Mike: Hm. That does put me on the spot. So, the number one thing, and we sort of touched base on it here, but it's the, what is the acronym, FOMO, I guess, fear of missing out. It seems that I'm talking to people that want to, from our perspective anyway, fight the last war. And that is, get on board with those big name growth stocks that are household names. And we have no doubt that those companies are going to continue to do well. It's just that when we look at them through a statistical lens, they're sitting in a place that is almost impossible. If we were going to take a stats class, teacher would say, “things don't live in the natural world out there for very long.” And a quote that I think we used in one of these calls from John Templeton a long time ago that, “some of the scariest words are ‘this time it's different’”. It's not different, those extreme valuations will be normalized.

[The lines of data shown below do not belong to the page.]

-- ==== Sys2Proof/Machine/State.lean ====
section
/-! DEFINITION. The complete state of CORE (10_state.md R20), its reset values (R43), and the reasons a step can stop. -/

namespace Sys2Proof.Machine

/-- The run state (10_state.md R34, 40_dispatch_loop.md R100). -/
inductive RunState where
  /-- the loop takes steps -/
  | running
  /-- entered by HLT only; terminal -/
  | halted
  /-- entered by a fatal fault only; terminal -/
  | faulted
  deriving DecidableEq, Repr

/-- The fault latches (10_state.md R35), written once on entry to `faulted` (60_exceptions.md R208). -/
structure FaultLatches where
  /-- the cause code of R206, 1 to 4 -/
  faultCause : BitVec 3
  /-- `pc` at the start of the faulting step -/
  faultPc : PcWord
  /-- opcode byte, address, operand byte or stack pointer, by the cause (R35) -/
  faultInfo : BitVec 9
  deriving DecidableEq, Repr

/-- What a warning says; POP on an empty stack is the only one (42_stack.md R153, 60_exceptions.md R205). -/
inductive WarningKind where
  /-- POP found `SP >= 0xF4` -/
  | stackEmpty
  deriving DecidableEq, Repr

/-- A record `Warn(StackEmpty, pc)` of the diagnostic stream (42_stack.md R153). -/
structure Warning where
  kind : WarningKind
  /-- the address of the POP -/
  pc : PcWord
  deriving DecidableEq, Repr

/-- Memory as the cells that differ from `Config.unlistedByte`, by rising address (10_state.md R39). -/
abbrev Memory := List Host.Cell

/-- The complete state of CORE (R20). Registers, `FL`, `pc`, memory and the run state are the spec's state; the two streams are
observable sequences the spec keeps beside it (R41), held here because a step's outcome is a state (DESIGN CHOICE, safe, log 7). -/
structure State where
  /-- `x[0]` to `x[7]` (R21) -/
  regs : Vector Byte 8
  /-- the program counter (R28, R30) -/
  pc : PcWord
  /-- the flags byte `0b00000LGE` (R31) -/
  fl : Byte
  /-- the one memory (R39) -/
  mem : Memory
  /-- `Running`, `Halted` or `Faulted` (R34) -/
  run : RunState
  /-- the fault latches; `none` before a fault (R35) -/
  fault : Option FaultLatches
  /-- the output stream `OUT`, oldest byte first (R41) -/
  out : List Byte
  /-- the diagnostic stream `DIAG`, oldest record first (R41) -/
  diag : List Warning
  deriving DecidableEq, Repr

/-- Why there is no next state: the machine is in a terminal state, where the spec has no step (00_scope.md R11, 40_dispatch_loop.md
R100, R113 "require run == Running"). The four fatal faults of the spec are NOT here: each is a next state (60_exceptions.md R208, log 4). -/
inductive Fault where
  /-- raised by `step` in `Halted`; safe: the spec has no successor state there (log 5) -/
  | noStepWhenHalted
  /-- raised by `step` in `Faulted`; safe: the spec has no successor state there (log 5) -/
  | noStepWhenFaulted
  deriving DecidableEq, Repr

/-- Why an instruction has no meaning in the model. -/
inductive Refusal where
  /-- an arm of `exec` that is not modelled yet; safe; no arm of this model uses it -/
  | notModelled (mnemonic : String)
  deriving DecidableEq, Repr

/-- The machine right after reset with an empty image (10_state.md R43, 70_reset_and_hazards.md R241): `pc`, R7, FL[7:3] and `run` are the
source's values, the other zeros the spec's decision D5 (UNVERIFIED, unsafe, logs 2 and 3), the empty latches and streams D14 and D17. -/
def State.reset : State :=
  { regs := #v[0x00, 0x00, 0x00, 0x00, 0x00, 0x00, 0x00, Config.stackBase]
    pc := 0
    fl := 0x00
    mem := []
    run := .running
    fault := none
    out := []
    diag := [] }

end Sys2Proof.Machine
end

So, that would probably be the thing that sticks out the most, just as a reaction to that.
Mike: I did have one question sorted over to me, based on my opening comments. I said something about taking things into consideration, and we're going to have some planning ideas going out just as a final on that here in the next couple of days. And I said that that should be considered, I think I said something like, in your year-end tax and wealth transfer planning. The question is what is wealth transfer planning?
And so the answer to that question is, many families will at the end of the year, think seriously about charitable giving or, making gifts within their family. So, the timing of that, when you come across years where there is the possibility of having significant changes in the law, in this case, particularly estate and gift tax laws, that would be something to consider. As we indicated that the chances of the Democrats winning both seats in Georgia are slim, but they're not zero.
So, in a way I'm suggesting to people, if you're sort of struggling with the decision and you're looking for a tie breaker, it probably makes sense to move things into this year. Although we think the risks are nil. I was on an AICPA conference call earlier in the week. And the political experts there for the AICPA were suggesting that because of the makeup of the Senate, even if the Democrats do win both seats in Georgia, it is highly unlikely that we will see some of the sort of draconian changes that were being offered during the campaign. Where state tax exclusions would be set back to 2009 levels, and things of that nature, and that corporate taxes would be driven 50% higher, and the capital gains taxes would be doubled. Those things are unlikely to occur no matter who's in control.
But again, as a tie breaker, better to play it safe than sorry.
Doug: I think that's all the questions we have. So, if you want to go ahead and wrap us up.
Mike: Okay. I think we're pretty close, a little over 30, but not by a lot. So, thanks everybody for participating in our call today. Unless news breaks, and if news does break, we will schedule something. But if not, our next call will be in the new year. And as always, if you have any questions between calls, feel free to reach out to your advisor. We're here, ready, willing, and able to help. And that also goes, if you know somebody, have somebody you care about that could use a hand, we would definitely want to be there to help if we could.
That does it. And since I guess this wraps up for the holidays, Merry Christmas, everybody. Thanks for participating. And bye-bye, we'll see you later.